EXERCISE: The complete set of records should be given again verbatim.
(INPUT FOR THIS TASK)
-- ==== Sys2Proof/Config.lean ====
section
/-! DEFINITION. What an implementation fixes (the chip profile `P(c)` of rule R8, the calibration table's type) and the
free values of the model, which have no body. -/

namespace Sys2Proof.Config

/-- The identity of the spec that this model carries (rule R1). -/
def identity : String := "SCCE/edgepi-python-sdk#sub001/doc-v7"

/-- One row of a chip's field table `FIELDS` (rule R24): the field id, its logical register `REG`, its bit range
`HI:LO` inside that register's byte, its legal values and its default. -/
structure FieldSpec where
  id : Byte
  reg : Byte
  hi : Nat
  lo : Nat
  legal : List Byte
  dflt : Byte
  deriving DecidableEq, Repr

/-- One byte of a TC start, stop or read frame (rule R8, rows `START_FRAME`, `STOP_FRAME`, `READ_FRAME`, which are
OPEN): a constant, or the packed byte of a logical register masked with `keep` and then with the bits of `put` set.
DESIGN CHOICE (log entry 6): a profile describes these frames as such templates. -/
inductive FrameByte where
  | const (b : Byte)
  | packed (reg keep put : Byte)
  deriving DecidableEq, Repr

/-- The chip profile `P(c)` (rule R8): the constants that differ between chips and that the source leaves to a
table. The per-unit command tables hold the constant of unit `n` at position `n - 1`. -/
structure ChipProfile where
  /-- `OP_RREG`, the read-register opcode byte. -/
  opRreg : Byte
  /-- `OP_WREG`, the write-register opcode byte. -/
  opWreg : Byte
  /-- `OPMASK`, the opcode bits of byte 0 of an `RW` frame (rule R100). -/
  opMask : Byte
  /-- `VALID_RD`, the addresses legal in a read. -/
  validRd : List Byte
  /-- `VALID_WR`, the addresses legal in a write. -/
  validWr : List Byte
  /-- `WADDR`, the write address of a logical register; the register itself where the list is silent (rule R61). -/
  waddr : List (Byte × Byte)
  /-- `RADDR`, the read address of a logical register; the register itself where the list is silent (rule R61). -/
  raddr : List (Byte × Byte)
  /-- `NUNITS`, the number of conversion units. -/
  nunits : Nat
  /-- `OP_NOP`. -/
  opNop : Option Byte
  /-- `OP_RESET`. -/
  opReset : Option Byte
  /-- `OP_START(n)`. -/
  opStart : List Byte
  /-- `OP_STOP(n)`. -/
  opStop : List Byte
  /-- `OP_RDATA(n)`. -/
  opRdata : List Byte
  /-- `OP_SELFCAL(n)`. -/
  opSelfcal : List Byte
  /-- `START_FRAME(n)` of the TC; the ADC's is its start command. -/
  startFrame : List (List FrameByte)
  /-- `STOP_FRAME(n)` of the TC; the ADC's is its stop command. -/
  stopFrame : List (List FrameByte)
  /-- `READ_FRAME(n)` of the TC; the ADC's is its read-data frame. -/
  readFrame : List (List FrameByte)
  /-- `VREF`, the reference voltage, a `VFMT` word. -/
  vref : Word
  /-- `GAIN_VALUE`, the gain setting of a value of the gain field. -/
  gainValue : List (Byte × Nat)
  /-- `NPAIR`, the number of differential pairs. -/
  npair : Nat
  /-- `CJ_BITS`, the width of the TC's cold-junction code. -/
  cjBits : Nat
  /-- `CJ_LSB_EXP`: one count of the cold-junction code is 2 to the minus this. OPEN, and the spec states no range for it
  (rule R8, N6): any integer, so that a count may weigh more than one degree. DESIGN CHOICE: log entry 26. -/
  cjLsbExp : Int
  /-- `LT_LSB_EXP`: one count of the linearized code is 2 to the minus this. OPEN without a range, like `CJ_LSB_EXP`: any
  integer. DESIGN CHOICE: log entry 26. -/
  ltLsbExp : Int
  /-- `FIELDS`, the mirror's field table. -/
  fields : List FieldSpec
  /-- `REQUIRED`, the fields that must have been set before a start, in ascending order. -/
  required : List Byte
  /-- `RESERVED(r)`, the constant bits of register `r`; zero where the list is silent. -/
  reserved : List (Byte × Byte)
  /-- `RTD_RESERVED`, the channel ids that RTD mode reserves. -/
  rtdReserved : List Byte
  /-- `RTD_ON`, the value of field rtd_mode that means RTD excitation is on. -/
  rtdOn : Byte
  /-- `PULSE`, the value of field conv_mode that means pulse mode. -/
  pulse : Byte
  /-- `CONTINUOUS`, the value of field conv_mode that means continuous mode. -/
  continuous : Byte
  deriving DecidableEq, Repr

/-- The three profiles `P(ADC)`, `P(DAC)`, `P(TC)`. -/
structure Profiles where
  adc : ChipProfile
  dac : ChipProfile
  tc : ChipProfile
  deriving DecidableEq, Repr

/-- The profile of one chip. -/
def Profiles.of (p : Profiles) : Chip → ChipProfile
  | .adc => p.adc
  | .dac => p.dac
  | .tc => p.tc

/-- A calibration entry `(gain, offset)`: two `VFMT` words (rule R31). -/
structure CalPair where
  gain : Word
  offset : Word
  deriving DecidableEq, Repr

/-- The calibration table `Cal[m][ch]`: for each module one cell per channel id from 0, a pair or `none` (rule R31).
It is also what the persistent store delivers at reset (rule R312). -/
structure CalTable where
  adc : List (Option CalPair)
  dac : List (Option CalPair)
  tc : List (Option CalPair)
  deriving DecidableEq, Repr

/-- FREE VALUE (log entry 3). What the bus transport answers to the `n`-th transfer when the state lists no answer for
it: `some r` for `ok(r)`, `none` for `fail`. Rule R15: "The SCCE does not define what `r` holds; a model treats `r` as
an oracle answer (any bytes)". No body: nothing can be proved of its value. -/
opaque freeReply : Nat → Option (List (BitVec 8))

/-- FREE VALUE (log entry 4). Whether the trace sink was ready for the copy of the `n`-th emitted frame (rule R296: "if
the sink is not ready the copy is dropped"). No body. -/
opaque traceTaken : Nat → Bool

/-- FREE VALUE (log entry 18). Which pair the `n`-th conversion that races a `CAL_SET` of its entry reads: whether its gain
is the new one, and whether its offset is. The four answers are the outcomes of rule R76: the old pair, the new pair, and
the two mixtures. No body. -/
opaque raceChoice : Nat → Bool × Bool

end Sys2Proof.Config
end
(End INPUT FOR THIS TASK)
RESPONSE:
-- ==== Sys2Proof/Config.lean ====
section
/-! DEFINITION. What an implementation fixes (the chip profile `P(c)` of rule R8, the calibration table's type) and the
free values of the model, which have no body. -/

namespace Sys2Proof.Config

/-- The identity of the spec that this model carries (rule R1). -/
def identity : String := "SCCE/edgepi-python-sdk#sub001/doc-v7"

/-- One row of a chip's field table `FIELDS` (rule R24): the field id, its logical register `REG`, its bit range
`HI:LO` inside that register's byte, its legal values and its default. -/
structure FieldSpec where
  id : Byte
  reg : Byte
  hi : Nat
  lo : Nat
  legal : List Byte
  dflt : Byte
  deriving DecidableEq, Repr

/-- One byte of a TC start, stop or read frame (rule R8, rows `START_FRAME`, `STOP_FRAME`, `READ_FRAME`, which are
OPEN): a constant, or the packed byte of a logical register masked with `keep` and then with the bits of `put` set.
DESIGN CHOICE (log entry 6): a profile describes these frames as such templates. -/
inductive FrameByte where
  | const (b : Byte)
  | packed (reg keep put : Byte)
  deriving DecidableEq, Repr

/-- The chip profile `P(c)` (rule R8): the constants that differ between chips and that the source leaves to a
table. The per-unit command tables hold the constant of unit `n` at position `n - 1`. -/
structure ChipProfile where
  /-- `OP_RREG`, the read-register opcode byte. -/
  opRreg : Byte
  /-- `OP_WREG`, the write-register opcode byte. -/
  opWreg : Byte
  /-- `OPMASK`, the opcode bits of byte 0 of an `RW` frame (rule R100). -/
  opMask : Byte
  /-- `VALID_RD`, the addresses legal in a read. -/
  validRd : List Byte
  /-- `VALID_WR`, the addresses legal in a write. -/
  validWr : List Byte
  /-- `WADDR`, the write address of a logical register; the register itself where the list is silent (rule R61). -/
  waddr : List (Byte × Byte)
  /-- `RADDR`, the read address of a logical register; the register itself where the list is silent (rule R61). -/
  raddr : List (Byte × Byte)
  /-- `NUNITS`, the number of conversion units. -/
  nunits : Nat
  /-- `OP_NOP`. -/
  opNop : Option Byte
  /-- `OP_RESET`. -/
  opReset : Option Byte
  /-- `OP_START(n)`. -/
  opStart : List Byte
  /-- `OP_STOP(n)`. -/
  opStop : List Byte
  /-- `OP_RDATA(n)`. -/
  opRdata : List Byte
  /-- `OP_SELFCAL(n)`. -/
  opSelfcal : List Byte
  /-- `START_FRAME(n)` of the TC; the ADC's is its start command. -/
  startFrame : List (List FrameByte)
  /-- `STOP_FRAME(n)` of the TC; the ADC's is its stop command. -/
  stopFrame : List (List FrameByte)
  /-- `READ_FRAME(n)` of the TC; the ADC's is its read-data frame. -/
  readFrame : List (List FrameByte)
  /-- `VREF`, the reference voltage, a `VFMT` word. -/
  vref : Word
  /-- `GAIN_VALUE`, the gain setting of a value of the gain field. -/
  gainValue : List (Byte × Nat)
  /-- `NPAIR`, the number of differential pairs. -/
  npair : Nat
  /-- `CJ_BITS`, the width of the TC's cold-junction code. -/
  cjBits : Nat
  /-- `CJ_LSB_EXP`: one count of the cold-junction code is 2 to the minus this. OPEN, and the spec states no range for it
  (rule R8, N6): any integer, so that a count may weigh more than one degree. DESIGN CHOICE: log entry 26. -/
  cjLsbExp : Int
  /-- `LT_LSB_EXP`: one count of the linearized code is 2 to the minus this. OPEN without a range, like `CJ_LSB_EXP`: any
  integer. DESIGN CHOICE: log entry 26. -/
  ltLsbExp : Int
  /-- `FIELDS`, the mirror's field table. -/
  fields : List FieldSpec
  /-- `REQUIRED`, the fields that must have been set before a start, in ascending order. -/
  required : List Byte
  /-- `RESERVED(r)`, the constant bits of register `r`; zero where the list is silent. -/
  reserved : List (Byte × Byte)
  /-- `RTD_RESERVED`, the channel ids that RTD mode reserves. -/
  rtdReserved : List Byte
  /-- `RTD_ON`, the value of field rtd_mode that means RTD excitation is on. -/
  rtdOn : Byte
  /-- `PULSE`, the value of field conv_mode that means pulse mode. -/
  pulse : Byte
  /-- `CONTINUOUS`, the value of field conv_mode that means continuous mode. -/
  continuous : Byte
  deriving DecidableEq, Repr

/-- The three profiles `P(ADC)`, `P(DAC)`, `P(TC)`. -/
structure Profiles where
  adc : ChipProfile
  dac : ChipProfile
  tc : ChipProfile
  deriving DecidableEq, Repr

/-- The profile of one chip. -/
def Profiles.of (p : Profiles) : Chip → ChipProfile
  | .adc => p.adc
  | .dac => p.dac
  | .tc => p.tc

/-- A calibration entry `(gain, offset)`: two `VFMT` words (rule R31). -/
structure CalPair where
  gain : Word
  offset : Word
  deriving DecidableEq, Repr

/-- The calibration table `Cal[m][ch]`: for each module one cell per channel id from 0, a pair or `none` (rule R31).
It is also what the persistent store delivers at reset (rule R312). -/
structure CalTable where
  adc : List (Option CalPair)
  dac : List (Option CalPair)
  tc : List (Option CalPair)
  deriving DecidableEq, Repr

/-- FREE VALUE (log entry 3). What the bus transport answers to the `n`-th transfer when the state lists no answer for
it: `some r` for `ok(r)`, `none` for `fail`. Rule R15: "The SCCE does not define what `r` holds; a model treats `r` as
an oracle answer (any bytes)". No body: nothing can be proved of its value. -/
opaque freeReply : Nat → Option (List (BitVec 8))

/-- FREE VALUE (log entry 4). Whether the trace sink was ready for the copy of the `n`-th emitted frame (rule R296: "if
the sink is not ready the copy is dropped"). No body. -/
opaque traceTaken : Nat → Bool

/-- FREE VALUE (log entry 18). Which pair the `n`-th conversion that races a `CAL_SET` of its entry reads: whether its gain
is the new one, and whether its offset is. The four answers are the outcomes of rule R76: the old pair, the new pair, and
the two mixtures. No body. -/
opaque raceChoice : Nat → Bool × Bool

end Sys2Proof.Config
end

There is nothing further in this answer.